§ **Task directions**
Using the data below, copy every line that contains the word "DieId".

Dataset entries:
######

-- ==== Sys2Proof/Laws/Image.lean ====
section
/-! SUPPORT. How long a switch image is (R323), and that the checks of an access change no byte of memory. -/

namespace Sys2Proof.Machine

theorem flatMap_length {α β : Type} (f : α → List β) (n : Nat) (hf : ∀ x, (f x).length = n) (l : List α) :
    (l.flatMap f).length = l.length * n := by
  induction l with
  | nil => simp
  | cons a l ih => rw [List.flatMap_cons, List.length_append, hf, ih, List.length_cons, Nat.succ_mul, Nat.add_comm]

@[simp] theorem freeBytes_length (draw : Nat) : ∀ n off, (freeBytes draw off n).length = n
  | 0, _ => rfl
  | n + 1, off => by rw [freeBytes, List.length_cons, freeBytes_length draw n]

@[simp] theorem tileImage_length (t : Tile) : (tileImage t).length = 4096 := by
  rw [tileImage, flatMap_length _ 4 fun w => leBytes_length 4 _]; simp

@[simp] theorem templateBytes_length (t : Vector (Option (BitVec 256)) 64) : (templateBytes t).length = 2048 := by
  rw [templateBytes, flatMap_length _ 32 fun w => leBytes_length 32 _]; simp

@[simp] theorem writtenBytes_length (p : Option Pub) : (writtenBytes p).length = 8192 := leBytes_length _ _

/-- The image of a cell whose function registers fit the pool section: the fixed sections and the checkpoint copy. -/
theorem State.imageOf_length (s : State) (draw : Nat) (hp : (poolBytes s.cell.roll.f).length ≤ 0x9000)
    (hb : (s.peek .device (locPad s.cur.core 0) 0x180000).length = 0x180000) :
    (s.imageOf draw).length = 0x1ED000 + s.cell.ckBytes.length := by
  have hv : (s.cell.roll.v.toList.flatMap tileImage).length = 65536 := by rw [flatMap_length _ 4096 tileImage_length]; simp
  have ha : (s.cell.acc.toList.flatMap tileImage).length = 262144 := by rw [flatMap_length _ 4096 tileImage_length]; simp
  have ht : (Eng.all.flatMap fun e => templateBytes (s.cell.tmpl.get e)).length = 10240 := by
    rw [flatMap_length _ 2048 fun e => templateBytes_length _]; rfl
  have hw : ((List.finRange 8).flatMap fun k => writtenBytes (s.pubOf k)).length = 65536 := by
    rw [flatMap_length _ 8192 fun k => writtenBytes_length _]; simp
  have hr : ∀ h, (recordBytes h).length = 64 := fun h => leBytes_length _ _
  rw [State.imageOf, State.imageBody]
  simp only [List.length_append, freeBytes_length, hv, ha, ht, hw, hr, hb]
  omega

theorem State.peek_length (s : State) (o : Obs) (x n : Nat) : (s.peek o x n).length = n := by
  have : ∀ n d, (s.peekFrom o x d n).length = n := by
    intro n
    induction n with
    | zero => intro d; rfl
    | succ n ih => intro d; rw [State.peekFrom, List.length_cons, ih]
  exact this n 0

@[simp] theorem State.fillMicro_mem (s : State) (k : Option CoreId) (t : TlbEntry) : (s.fillMicro k t).mem = s.mem := by
  cases k <;> rfl

@[simp] theorem State.fillDie_mem (s : State) (d : DieId) (t : TlbEntry) : (s.fillDie d t).mem = s.mem := by
  rw [State.fillDie]; split <;> rfl

/-- A translation changes no byte of memory. -/
theorem State.translate_mem {s u : State} {k : Option CoreId} {die : DieId} {d : BitVec 16} {p : Word} {a : Acc} {x : Nat}
    (h : s.translate k die d p a = .ok (x, u)) : u.mem = s.mem := by
  simp only [State.translate] at h
  split at h
  · cases h
  · split at h
    · next t v hc =>
      have hv : v.mem = s.mem := by
        rw [State.cached] at hc
        split at hc
        · cases hc; rfl
        · simp only [Option.map_eq_some_iff, Prod.mk.injEq] at hc
          obtain ⟨_, _, _, rfl⟩ := hc
          exact s.fillMicro_mem _ _
      revert h
      cases t.permit p a <;> cases s.physCheck (t.phys (p.toNat % 2 ^ 57)) p a <;> intro h <;> cases h
      exact hv
    · revert h
      cases s.walkTables d (p.toNat % 2 ^ 57) p a with
      | error e => intro h; cases h
      | ok t =>
        dsimp only [bind, Except.bind]
        cases t.permit p a <;> cases s.physCheck (t.phys (p.toNat % 2 ^ 57)) p a <;> intro h <;> cases h
        rw [State.fillMicro_mem, State.fillDie_mem]

/-- The check of a piece of a range changes no byte of memory. -/
theorem State.pieceC_mem {s u : State} {g : Agent} {p : Word} {n : Nat} {a : Acc} {x : Nat} (h : s.pieceC g p n a = .ok (x, u)) :
    u.mem = s.mem := by
  simp only [State.pieceC] at h
  split at h
  · split at h <;> cases h; rfl
  · simp only [State.remotePad] at h
    split at h
    · cases h
    · split at h
      · cases h
      · repeat' (first | cases h | split at h)
        all_goals rfl
  · split at h
    · cases h
    · revert h
      cases s.regionCheck g.domain g.supv (offOf p) n (accFlt .protection 5 p a) <;> intro h <;> cases h; rfl
  · exact State.translate_mem h
  · cases h

/-- The check of a range changes no byte of memory. -/
theorem State.range_mem {s u : State} {g : Agent} {p : Word} {n : Nat} {a : Acc} {ps : List (Nat × Nat)}
    (h : s.range g p n a = .ok (ps, u)) : u.mem = s.mem := by
  suffices H : ∀ (f : Nat) (s u : State) (p : Word) (n : Nat) (ps : List (Nat × Nat)), s.rangeC g p n a f = .ok (ps, u) → u.mem = s.mem from
    H _ s u p n ps h
  intro f
  induction f with
  | zero => intro s u p n ps h; cases h; rfl
  | succ f ih =>
    intro s u p n ps h
    rw [State.rangeC] at h
    split at h
    · cases h; rfl
    · revert h
      dsimp only [bind, Except.bind]
      generalize (if spaceOf p = 0 || spaceOf p = 0xA then Nat.min n (65536 - p.toNat % 65536) else n) = k
      cases hp : s.pieceC g p k a with
      | error e => intro h; cases h
      | ok r =>
        obtain ⟨x, v⟩ := r
        dsimp only
        cases hr : v.rangeC g (p + BitVec.ofNat 64 k) (n - k) a f with
        | error e => intro h; cases h
        | ok q =>
          obtain ⟨rest, w⟩ := q
          intro h
          cases h
          rw [ih _ _ _ _ _ hr, State.pieceC_mem hp]

end Sys2Proof.Machine
end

######

§ **Result of this task**
@[simp] theorem State.fillDie_mem (s : State) (d : DieId) (t : TlbEntry) : (s.fillDie d t).mem = s.mem := by
theorem State.translate_mem {s u : State} {k : Option CoreId} {die : DieId} {d : BitVec 16} {p : Word} {a : Acc} {x : Nat}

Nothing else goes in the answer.